Extracted 26 captions
1: Figure 1: Overview of the VidThinker annotation pipeline for VideoITG. The pipeline consists...
2: Fig. 1: Our annotation pipeline is inspired by the human reasoning...
3: Figure 2: Illustration of four instruction types and their corresponding frame selection strategies in...

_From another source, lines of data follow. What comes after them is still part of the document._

-- ==== Sys2Proof/Machine/Span.lean ====
section
/-! DEFINITION. The span family up to the end of phase E: TICK, PHASE_A_END, PHASE_E_END (02_span_timing.md, 03_pattern_engine.md R71 to R81). -/

namespace Sys2Proof

/-- The limits in spans of an instance that may await a field input, with the timers that run towards them. -/
def Block.limits (tspan : Nat) : Block → IState → List (Tm × Nat)
  | .estop _ t, .dual m => [(m.tm, nSpans tspan t)]
  | .guard _ t _, .dual m => [(m.tm, nSpans tspan t)]
  | .ossd _ t, .dual m => [(m.tm, nSpans tspan t)]
  | .glock _ t tl, .glock a l mis => [(a.tm, nSpans tspan t), (l.tm, nSpans tspan tl), (mis, nSpans tspan tl)]
  | .mute2 a b o, .mute s _ _ _ pr ru _ => [(pr, nSpans tspan a), (ru, nSpans tspan (if s = 1 then b else o))]
  | .mute4 a b o _, .mute s _ _ _ pr ru _ => [(pr, nSpans tspan a), (ru, nSpans tspan (if s = 1 then b else o))]
  | .twohand _ t k, .twohand _ _ y c1 c2 => [(y, nSpansFloor tspan t), (c1, nSpans tspan k), (c2, nSpans tspan k)]
  | .enable3 t, .enable3 m _ _ => [(m.tm, nSpans tspan t)]
  | .modesel _ t, .modesel _ h _ => [(h, nSpans tspan t)]
  | .edm t _, .edm _ tm => [(tm, nSpans tspan t)]
  | .sto _ t, .sto _ _ dis => [(dis, nSpans tspan t)]
  | .sbc _ _ _ _ t, .sbc _ _ fb => [(fb, nSpans tspan t)]
  | .sbt _ t _ _, .sbt _ _ _ te _ _ _ _ => [(te, nSpans tspan t)]
  | _, _ => []

end Sys2Proof

namespace Sys2Proof.Machine

/-! ## Reading the chains -/

/-- A time limit of an instance that reads channel `n` ends at the tick of the die's span (R64). -/
def State.limitEnds (s : State) (d : Die) (p : Pattern) (n : Nat) : Bool :=
  let e := s.env d
  p.insts.zipIdx.any fun (x : Inst × Nat) => (x.1.ins.any fun y => Tab.get SnapSrc.none p.encA.snap y.var == .chan n)
    && (x.1.block.limits e.c.tspan (e.comSt p x.2)).any fun t => t.1.any fun k => k + e.c.dt == t.2

/-- The die finds CAP_OVR of a chain: the edge counts as of the tick that ends the span, and CAP_STAT and the counter show it (R415). -/
def State.capOvr (d : Die) (s : State) (n : Nat) : State :=
  let l := s.die d
  let f := (l.chain n).f
  if !(f.ovRise || f.ovFall) then s
  else
    let s1 := (s.setReg (0x9200 + n) 5 (setBitN (s.reg (0x9200 + n) 5) d.n)).bump 32 (0x9200 + n) 6
    s1.updDie d fun l => l.updChain n fun c => { c with f := { c.f with ovRise := false, ovFall := false, late := some (l.tb.tickNs + l.tb.tspan) } }

/-- An on edge that the image of a channel does not hold yet meets a limit that ends at this tick: it enters the snapshot, and DEADLINE_WINS
counts it (R64, R102; log 120). -/
def State.edgeWins (d : Die) (s : State) (n : Nat) : State :=
  let l := s.die d
  let c := l.chain n
  match s.pattern with
  | some p =>
    if c.near && decide (c.f.stamp (p.chan n) ≤ l.tb.tickNs) && s.limitEnds d p n then
      (s.setDie d { l with cur := { l.cur with chans := Tab.upd ChanSnap.off l.cur.chans n fun x => { x with own := true } } }).bumpOnce d 32 0x2005 4
    else s
  | none => s

/-- The image of channels `ns` is at hand: their states and captures enter the snapshot, and the pairs are locked (R79, R166, R414, R415). -/
def State.readPairs (s : State) (d : Die) (ns : List Nat) : State :=
  let l := (s.die d).ownChans ns
  let s1 := s.setDie d { l with
    chains := ns.foldl (fun (t : Tab Chain) n => Tab.upd Chain.init t n fun c => { c with f := { c.f with lock := true } }) l.chains }
  ns.foldl (State.edgeWins d) (ns.foldl (State.capOvr d) s1)

/-! ## TICK -/

/-- The snapshot that opens at a tick (R79): the reset inputs of the die's own chains, the STDIN values, the remote resets of ticks since
the one before. -/
def State.openSnap (s : State) (tb : Timebase) (x : Snap) : Snap :=
  let n := tb.spanNo
  let stdin : Tab (Option (Int × Nat)) := s.stdin.filterMap fun (k, l) =>
    ((l.filter fun (y : Int × Nat) => decide (y.2 ≤ n)).getLast?).map fun y => (k, some y)
  let remote : Tab (Option Nat) := s.remote.filterMap fun (z, l) =>
    (l.find? fun (y : Nat × Nat) => decide (y.1 ≤ n) && decide (tb.prev < y.1)).map fun y => (z, some y.2)
  { x with stdin := stdin, remote := remote }

/-- Copies whose span of arrival falls more than 2 spans behind are dropped (R280), and so are peer records. -/
def InConn.age (n : Nat) (c : InConn) : InConn :=
  { c with held := c.held.filter (fun x => decide (n ≤ x.span + 2)), peer := c.peer.filter (fun x => decide (n ≤ x.span + 2))
           seen := false, seenLast := c.seen }

/-- Position telegrams that no snapshot takes any more. -/
def Stream.age (n : Nat) (x : Stream) : Stream := { x with buf := x.buf.filter fun t => decide (n ≤ t.tick + 2) }

/-- The input supervision flit of F-die `tag`, or 4 for the RSTIN balls, from the states and codes latched in the span (R168); `here` that its
image is there. -/
def LDie.inFlit (l : LDie) (tag : Nat) (here : Bool) : FlitRec :=
  let c (k : Nat) : ChanSnap := Tab.get ChanSnap.off l.cur.chans (32 * tag + k)
  if here then flitIn tag (bitsOf ((List.range 32).map fun k => (k, (c k).own))) ((List.range 32).map fun k => (c k).codeOwn) else flitIn tag 0 []

/-- What ends at a tick on one die: phase S work and everything of the span before but the committed state (R56, R57); flits whose record
would be stale at the receiver are no longer sent (log 114), but for compare records that a stretch still holds back (R471). The slot of span
n − 8 is taken over, unless a C3 or C4 keeps the slots (R79, R81). -/
def LDie.newSpan (p : Option Pattern) (tspan n : Nat) (deep keep : Bool) (held : Nat → Bool) (tb : Timebase) (l : LDie) : LDie :=
  let l1 := l.latchImgs p tspan n deep held
  { l1 with
    tb := tb
    outs := l1.outs.foldl (fun (t : Tab OutSup) x => Tab.set OutSup.init t x.1 (OutSup.latch tb.tickNs (l1.chain x.1).img x.2)) []
    eng := { l.eng with active := false, abandoned := false, retired := 0, done := [], errs := [], work := .empty
                        lanes := Tab.mapV .free (fun x => match x with
                          | .busy _ => LaneSt.free
                          | y => y) l.eng.lanes }
    cmp := { l.cmp with disagPrev := if l.tb.phase = .s then l.cmp.disagPrev else [], own := [], peer := [], readySent := false, readyRx := false, stage := .none, set := [], grp := 0
                        ownWords := [], parts := [], stale := [], locs := [], named := none, locks := []
                        overs := l.cmp.overs.filter fun k => decide (n < k + 1024) }
    link := { l.link with vc2 := 0, txq := l.link.txq.filter fun x => x.rec_.vc == 4 || decide (tb.tickAt < x.at_) || (x.rec_.vc == 1 && x.rec_.kind != 3 && decide (n ≤ x.span + 2)) }
    ins := Tab.mapV InConn.init (InConn.age n) l.ins
    streams := Tab.mapV Stream.init (Stream.age n) l.streams
    cur := { Snap.empty with opened := true, span := n, tickNs := tb.tickNs, images := 16 }
    snap := if keep then l.snap else Tab.set Snap.empty l.snap (n % 8) { Snap.empty with opened := true, span := n, tickNs := tb.tickNs, images := 16 } }

/-- Subindex of an external port in the per-port entries of Table 10-8. -/
def portSub (d : Die) (port : Nat) : Nat := 2 * d.n + port + 1

/-- Entry `k` of a port's gate control list sets the gates, and frames whose gate stands open leave (R277). -/
def Net.gate (n : Net) (p : Option Pattern) (d : Die) (port k : Nat) : Net :=
  let gs := (p.map fun p => p.gates.filter fun g => g.port == portSub d port).getD []
  let m := n.updPort port fun q =>
    if gs.isEmpty then { q with entry := 0, gates := 255 }
    else { q with entry := k % gs.length, gates := ((gs[k % gs.length]?).map (·.mask)).getD 255 }
  if m.sends port then m.emit port else m

/-- The networks at a tick: the lists begin again, and `sent` shows what leaves in the new span (R277). -/
def Net.newSpan (n : Net) (p : Option Pattern) (d : Die) : Net := ((({ n with sent := [] } : Net).gate p d 0 0).gate p d 1 0)

/-- Channels that self-test holds off (R440). -/
def State.heldChan (s : State) (n : Nat) : Bool := decide (n < 128) && (Tab.get FDie.init s.fd (n / 32)).heldOff.getLsbD (n % 32)

/-- The journal flush of the span that ends on die `d` (R56): a replay or late commit that is still under way at the tick comes before
it, so that the flush is cut short and leaves a gap marker. -/
def State.jrnFlush (s : State) (d : Die) : State :=
  let l := s.die d
  if l.jrn.buf.isEmpty then s
  else if l.cmp.stage != .none || l.jrn.dropping then s.jrnStop d
  else s.setDie d { l with jrn := l.jrn.flush s.order }

/-- TICK of die `d` (R44, R47, R52, R56, R57, R77, R79, R166, R280, R439, R441, R471). `meas` is the length of the span that ends, in ns, as
the die's own reference measures it. -/
def doTick (d : Die) (meas : Nat) (s : State) : State :=
  if !s.ticking d then s
  else
    let tb := s.nextTb d
    let n := tb.spanNo
    let deep := s.modes.pwr == .deepSleep
    let s0 := (if s.offSpan d meas then s.latch 53 else s).jrnFlush d
    let s1 := s0.updDie d (LDie.newSpan s0.pattern (tspanNs s0.modes.spanK) n deep (s0.flt.frozen != 0) s0.heldChan tb)
    let s1a := (s1.updDie d fun l => { l with cur := s1.openSnap tb l.cur }).readPairs d [128, 129, 130, 131]
    let s2 := s1a.updDie d fun l => (l.push [flitTick tb.ts tb.lastCommit, l.inFlit 4 true]).pushPos s1a.pattern d deep
    let s2 := s2.updDie d fun l => { l with net := l.net.newSpan s2.pattern d }
    let s3 := { s2 with st := { s2.st with slice := if d = s2.srv then false else s2.st.slice }
                        flt := { s2.flt with tripTicks := if d = s2.srv then s2.flt.tripTicks + 1 else s2.flt.tripTicks } }
    let s4 := (s3.swapLanes d).stTick d
    (if d = s4.srv then s4.ptTick n else s4).timerEdge d true

def execTick (e : TickEdge) (s : State) : Host.Outcome State Fault Refusal := .next (doTick e.die e.meas s)

/-! ## PHASE_A_END -/

/-- Field images that did not arrive: the inputs read off, and the die's own output codes count (R52, R168, R205). Where the F-die has power
the event is counted, and FLD_PORT latches for the die. -/
def State.missingImages (s : State) (d : Die) : State :=
  let none_ := s.fdies.filter fun f => !bitAt (s.die d).cur.images f
  let fs := none_.filter fun f => s.pdOn (15 + f)
  let s1 := s.updDie d fun l => none_.foldl (fun (l : LDie) f => LDie.outVerdict f (l.push [l.inFlit f false])) l
  if fs.isEmpty then s1
  else (s1.updDie d fun l => { l with imgMiss := fs.foldl (fun (t : Tab Nat) f => Tab.upd 0 t f (satInc 32)) l.imgMiss }).latchReset
    (.fldPort d) (dieBit d 12) id

/-- Counters of one axis at the end of phase A (R227): chain breaks, the largest |P1 − P2| and the largest D_max. -/
def State.axisCounts (p : Pattern) (d : Die) (old : Tab PosHist) (s : State) (r : AxisRec) : State :=
  if d != s.srv then s
  else
    let l := s.die d
    let idx := 0x6000 + r.axis
    let brk := ([0, 1].filter fun k => (Tab.get PosHist.init old (2 * r.axis + k)).chain && !(Tab.get PosHist.init l.hist (2 * r.axis + k)).chain).length
    let s1 := s.setReg idx 0x09 (min (s.reg idx 0x09 + brk) (2 ^ 32 - 1))
    let x := Tab.get AxSnap.empty l.cur.axes r.axis
    let _ := p
    let s2 := if x.valid1 && x.valid2 then s1.setReg idx 0x0A (max (s1.reg idx 0x0A) (posDiff x.p1 x.p2).natAbs) else s1
    match x.dMax with
    | some v => s2.setReg idx 0x0B (max (s2.reg idx 0x0B) v)
    | none => s2

/-- The sample tick that lies the largest POS_LAG of the stream's slots back has no telegram: PS_MISS counts it (R232). -/
def State.streamCounts (p : Pattern) (d : Die) (s : State) (x : ConnRec × Nat) : State :=
  let l := s.die d
  let st := Tab.get Stream.init l.streams x.2
  let mine := p.axes.filter fun r => (ownSrc d r).1 == x.2
  let lag := mine.foldl (fun n r => max n (p.axPar r.axis).lag) 0
  let got := st.buf.any fun t => decide (t.tick + lag = l.tb.spanNo) && decide (t.from_ ≤ l.tb.spanNo)
  if mine.isEmpty || got then s else s.bump 32 (0x6400 + x.2) 6

/-- Positions, histories and their counters of the span (R217 to R221). -/
def State.positions (s : State) (d : Die) (p : Pattern) : State :=
  let deep := s.modes.pwr == .deepSleep
  let old := (s.die d).hist
  let s1 := s.updDie d fun l => p.axes.foldl (LDie.histAxis p deep) (p.axes.foldl (LDie.decodeAxis p d deep) l)
  p.streamRecs.foldl (State.streamCounts p d) (p.axes.foldl (State.axisCounts p d old) s1)

/-- Freeze the snapshot and store it in the slot that its tick took over; while a C3 or C4 keeps the slots, the snapshot of a later
span has none (R79, R81, log 102). -/
def LDie.freeze (l : LDie) : LDie :=
  let x := l.cur.seal
  let slot := Tab.get Snap.empty l.snap (x.span % 8)
  { l with cur := x, snap := if slot.opened && slot.span == x.span then Tab.set Snap.empty l.snap (x.span % 8) x else l.snap
           tb := { l.tb with phase := .e } }

/-- PHASE_A_END of die `d` (R52, R79, R170, R183, R201, R205, R219 to R221, R282 to R284). -/
def doPhaseAEnd (d : Die) (s : State) : State :=
  if !s.ticking d || (s.die d).tb.phase != .a then s
  else
    let s0 := s.missingImages d
    let t1 := s0.chanNos.foldl (State.chanEnd d) s0
    let s1 := match s0.pattern with
      | none => t1
      | some p =>
        p.insts.zipIdx.foldl (fun (u : State) (x : Inst × Nat) => match x.1.block with
          | .connIn par => u.pairAt p d x.2 x.1 par
          | _ => u) (t1.positions d p)
    let s2 := s1.updDie d (LDie.freeze)
    match s2.pattern with
    | some p => if s2.evals d then s2.startEval d p else s2
    | none => s2

def execPhaseAEnd (d : Die) (s : State) : Host.Outcome State Fault Refusal := .next (doPhaseAEnd d s)

/-! ## PHASE_E_END -/

/-- PHASE_E_END of die `d`: phase C begins now, or with the last job (R53). -/
def doPhaseEEnd (d : Die) (s : State) : State :=
  let l := s.die d
  if !s.ticking d || l.tb.phase != .e then s
  else
    let done := match s.pattern with
      | some p => l.eng.complete p || !s.evals d
      | none => true
    s.setDie d { l with tb := { l.tb with phase := if done then .c else .el } }

def execPhaseEEnd (d : Die) (s : State) : Host.Outcome State Fault Refusal := .next (doPhaseEEnd d s)

end Sys2Proof.Machine
end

4: Table 1: Comparison of dataset statistics for temporal grounding and highlight detection datasets....
5: Fig. 3: (b)....
6: Fig. 3: (b), we start by...
7: Figure 3: VideoITG model design: (a) Text generation aligns video and language tokens for...
8: Fig. 3: (b)....
9: Fig. 3: (b). The main drawback of this paradigm is that in...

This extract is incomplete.